Doctors Hospital’s audited financials for the year to end-January 2025 disclose that the loss would have been greater, and exceeded $1m plus, had it not been for the BISX-listed healthcare provider’s April 2024 acquisition of The Kidney Centre.
That business generated a $574,093 profit on $6.794m worth of patient service revenues during the final nine months of Doctors Hospital’s financial year. The latter’s financial statements reveal that the purchase price paid to acquire that business was $8.067m, and Mr Deveaux signalled that Doctors Hospital expects it to become an even stronger contributor to earnings once The Kidney Centre is fully integrated with the group to enable synergies and efficiencies to be extracted.

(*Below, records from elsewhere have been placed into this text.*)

/-! ### RESET (R161, R209, R210) -/

/-- An SRES that moved no byte (R209). -/
theorem sresThen_cut {e : Env} {s : State} {k : State → State} (h : s.busAnswer [s.params.codeSres] = ([], e)) :
    sresThen s k =
      raise .busFault .rstSres .none (clearInitialised (moved [s.params.codeSres] [] e (atPhase .rstSres s))) :=
  xferOr_cut (s := atPhase .rstSres s) (k := fun _ s => k s) h Nat.zero_lt_one

/-- What the end of the settle wait leaves (R209). -/
theorem settleBody_eq (s : State) : settleBody s = { s with
    env := s.env.settled, trace := s.trace ++ [.settle], linkMode := .idle, initialised := true, configured := false
    outcome := .ok, detail := ⟨.rstSettle, .none⟩, phase := .none, busy := false, reply := .outcome } := rfl

/-- RESET executes in every state that takes an operation, and goes on to SRES after its pulse (R161, R209). -/
theorem exec_reset {s : State} (hs : HostReady s) : exec .reset s = .next (sresThen { s with
    cs := true, trace := s.trace ++ [.csLow, .csHigh], busy := true, phase := .rstPulse, polls := 0, retries := 0 }
    settleBody) :=
  congrArg Host.Outcome.next (admitOp_run hs rfl)

/-- Settles O26: after the pulse the SRES transaction is complete, and the settle wait ends RESET, or it is short. -/
theorem resetCompletes : Obligations.ResetCompletes := by
  intro e s hs
  rw [exec_reset hs]
  refine ⟨fun m h => ?_, fun h => ?_⟩
  · rw [sresThen_complete (m := m) (e := e), settleBody_eq]
    · simp [atPhase, moved, transaction]
    · exact h
  · rw [sresThen_cut (e := e)]
    · simp [raise, clearInitialised, atPhase, moved, transaction]
    · exact h

/-- A short BUS.SRES ends RESET, and it needs no earlier RESET (R34, R209). -/
theorem exec_busSres_cut {e : Env} {s : State} (hf : s.faulted = false) (hp : s.phase ≠ .rstSettle)
    (h : s.busAnswer [s.params.codeSres] = ([], e)) :
    exec .busSres s = .next { s with
      cs := true, env := e, trace := s.trace ++ [.csLow, .csHigh]
      initialised := false, configured := false
      outcome := .busFault, detail := ⟨.rstSres, .none⟩, phase := .none, busy := false, reply := .outcome } := by
  rw [exec, execBusSres, admitBus_beforeReset hf hp, sresThen_cut (s := setBusy s) h]
  rfl

/-- Settles O47: BUS.SRES completes into the settle wait (O46), whose end leaves what RESET leaves (O26). -/
theorem resetIsPulseSresSettle : Obligations.ResetIsPulseSresSettle := by
  intro e s pulsed hs hp hb hh hpulsed
  subst hpulsed
  obtain ⟨hcomplete, hshort⟩ := resetCompletes e s hs
  have hunsettled : s.phase ≠ .rstSettle := by simp [hp]
  refine ⟨fun m h => ⟨_, busStrobesComplete.2 m e _ hs.1 hunsettled h, rfl, ?_⟩, fun h => ?_⟩
  · rw [hcomplete m h, step_of_idle, stepIdle_of_settling, settleBody_eq]
    · simp
    · rfl
    · exact hs.1
    · exact hb
    · exact hh
  · rw [hshort h, exec_busSres_cut (e := e)]
    · simp
    · exact hs.1
    · exact hunsettled
    · exact h

end Sys2Proof.Machine
end

section
/-! PROOFS. The two faults of the strobes: a host flush outside IDLE (R202), which the block's own sequences never
raise, and a transaction in the settle wait (R210). -/

namespace Sys2Proof.Machine

/-! ### Flushes outside IDLE (R202) -/

/-- After a RESET the gate of a flush is shut while LINK_MODE is TX or RX. -/
theorem gateFault_flush {k : Strobe} {s : State} (hk : Strobe.isFlush k = true) (hi : s.initialised = true)
    (hm : s.linkMode ≠ .idle) : gateFault (.strobe k) s = some .flushNotIdle := by
  simp [gateFault, hk, hi, hm]

/-- The gate of the link operations asks for RESET and CONFIGURE, not for LINK_MODE (R35). -/
theorem gateFault_link_ne_flushNotIdle (s : State) : gateFault .link s ≠ some .flushNotIdle := by
  cases hi : s.initialised with
  | false => simp [gateFault, hi]
  | true => cases hc : s.configured <;> simp [gateFault, hi, hc]

/-- The parameters are p, and no flush outside IDLE has faulted. -/
structure NoFlushFault (p : Params) (s : State) : Prop where
  params : s.params = p
  cause : s.faultCause ≠ some .flushNotIdle

/-- Every other model fault leaves it so. -/
theorem NoFlushFault.modelFault {p : Params} {s : State} (h : NoFlushFault p s) {f : Fault} (hf : f ≠ .flushNotIdle) :
    NoFlushFault p (modelFault f s) :=
  ⟨h.params, fun hc => hf (Option.some.inj hc)⟩

/-- The sequencer's own strobes do not pass the host's gate. -/
theorem samples_noFlushFault (p : Params) : Samples (NoFlushFault p) (NoFlushFault p) where
  toTransacts := .keeping (fun _ _ h => { h with }) (fun _ _ h => { h with }) fun _ _ _ _ h => { h with }
  mode _ _ h := { h with }
  line _ h := { h with }
  polls _ _ h := { h with }
  retries _ _ h := { h with }

/-- RECEIVE's one fault of its own is F_UNWRITTEN (R402). -/
theorem NoFlushFault.receiveBody {p : Params} {s : State} (h : NoFlushFault p s) : NoFlushFault p (receiveBody s) :=
  (samples_noFlushFault p).receiveBody (size := p.rxBufLen) (fun _ ht => { ht with }) (fun _ ht => { ht with })
    (fun _ ht => congrArg Params.rxBufLen ht.params) (fun _ _ _ ht => { ht with })
    (fun _ ht _ => ht.modelFault nofun) h

theorem NoFlushFault.sendBody {p : Params} {s : State} (h : NoFlushFault p s) (dest : Byte) (d : List Byte) :
    NoFlushFault p (sendBody dest d s) :=
  (samples_noFlushFault p).sendBody { h with }

/-- The admission of a link operation raises F_BUSY and the faults of its gate (R404). -/
theorem NoFlushFault.admitOp_link {p : Params} {refused : Bool} {arg : Option ArgOutcome} {s : State}
    {body : State → State} (h : NoFlushFault p s) (hbody : NoFlushFault p (body (beginOp s))) :
    NoFlushFault p (admitOp refused arg .link s body) :=
  admitOp_cases (fun _ => h) (fun _ _ => h.modelFault nofun) (fun _ _ => { h with }) (fun _ _ _ _ => { h with })
    (fun _ _ _ _ hg => h.modelFault fun hf => gateFault_link_ne_flushNotIdle s (hf ▸ hg)) fun _ _ _ _ => hbody

/-- Settles O16: a flush code names a flush, whose gate is shut; a link operation is gated otherwise, and its own
strobes are not gated. -/
theorem flushOutsideIdleFaults : Obligations.FlushOutsideIdleFaults := by
  refine ⟨fun s code hs hcode hm => ?_, fun s t i hi hcause ht => ?_⟩
  · obtain ⟨hready, hinit⟩ := hs
    obtain ⟨k, hk, hflush⟩ := Strobe.ofCode_flush hcode
    rw [exec, execStrobe, hk]
    exact congrArg Host.Outcome.next (admitOp_gate hready (gateFault_flush hflush hinit hm))
  · have h : NoFlushFault s.params s := ⟨rfl, hcause⟩
    have hbegun : NoFlushFault s.params (beginOp s) := { h with }
    rcases hi with rfl | ⟨dest, d, rfl⟩ <;> cases ht
    · exact (h.admitOp_link hbegun.receiveBody).cause
    · exact (h.admitOp_link (hbegun.sendBody dest d)).cause

/-! ### The settle wait (R210) -/

/-- A frame that the block sends, begun in the settle wait. -/
theorem admitBus_settling {needsInit : Bool} {s : State} {body : State → State} (hf : s.faulted = false)
    (hp : s.phase = .rstSettle) : admitBus true needsInit s body = modelFault .settle s := by
  simp [admitBus, hf, hp]

/-- An admitted bus command, SRES included, is one the block sends. -/
theorem command_ok_eq_true {p : Params} {i : Instr} (hi : i.isBus = true) (h : Admitted p i) :
    (command p i).ok = true := by
  by_cases hs : i = .busSres
  · rw [hs, command]
  · exact (command_of_admitted hi hs h).1

/-- Settles O17: a bus command asks for the settle wait as soon as its frame is admitted. -/
theorem settleWaitFaults : Obligations.SettleWaitFaults := by
  intro i s hi hf ha hp
  rw [exec_bus hi, command_ok_eq_true hi ha, admitBus_settling hf hp, modelFault]

end Sys2Proof.Machine
end

section
/-! PROOFS. Building frames (42_framing.md): the size that BUILD_FRAME and SEND ask for, the frame stored, and the
round trip through PARSE_FRAME (R243, R247, R248). -/

namespace Sys2Proof.Machine

/-! ### The payload's size (R242, R248) -/

/-- A payload too large for MAX_FRAME reports an argument outcome. -/
theorem sizeArg_eq_some {m : Nat} {d : List Byte} (h : m < d.length + 2) :
    sizeArg m d = some ⟨.payloadTooLarge, .sCheck, .none⟩ := if_pos (payloadTooLarge_iff.2 h)

/-- A payload that fits reports none. -/
theorem sizeArg_eq_none {m : Nat} {d : List Byte} (h : d.length + 2 ≤ m) : sizeArg m d = none :=
  if_neg (mt payloadTooLarge_iff.1 (Nat.not_lt.2 h))

/-- Settles O20: the payload's size is an argument outcome, which no state fault goes before (R404). -/
theorem payloadTooLargeNoBusActivity : Obligations.PayloadTooLargeNoBusActivity := by
  intro i dest d s hs hsize hi
  rcases hi with rfl | rfl
  · exact exec_argument (i := .buildFrame dest d) hs rfl trivial (sizeArg_eq_some hsize)
  · exact exec_argument (i := .send dest d) hs rfl trivial (sizeArg_eq_some hsize)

“From a top-line perspective it continues to contribute as expected,” the Doctors Hospital chief financial officer said. “A dialysis patient is a steady revenue business. Those patients are receiving long-term treatment. We expect to see in the first year, with a new acquisition, quite frankly that revenues are fairly stable until we find synergies between the company and the group.” He indicated that the healthcare provider expects more to come in future from its Kidney Centre purchase.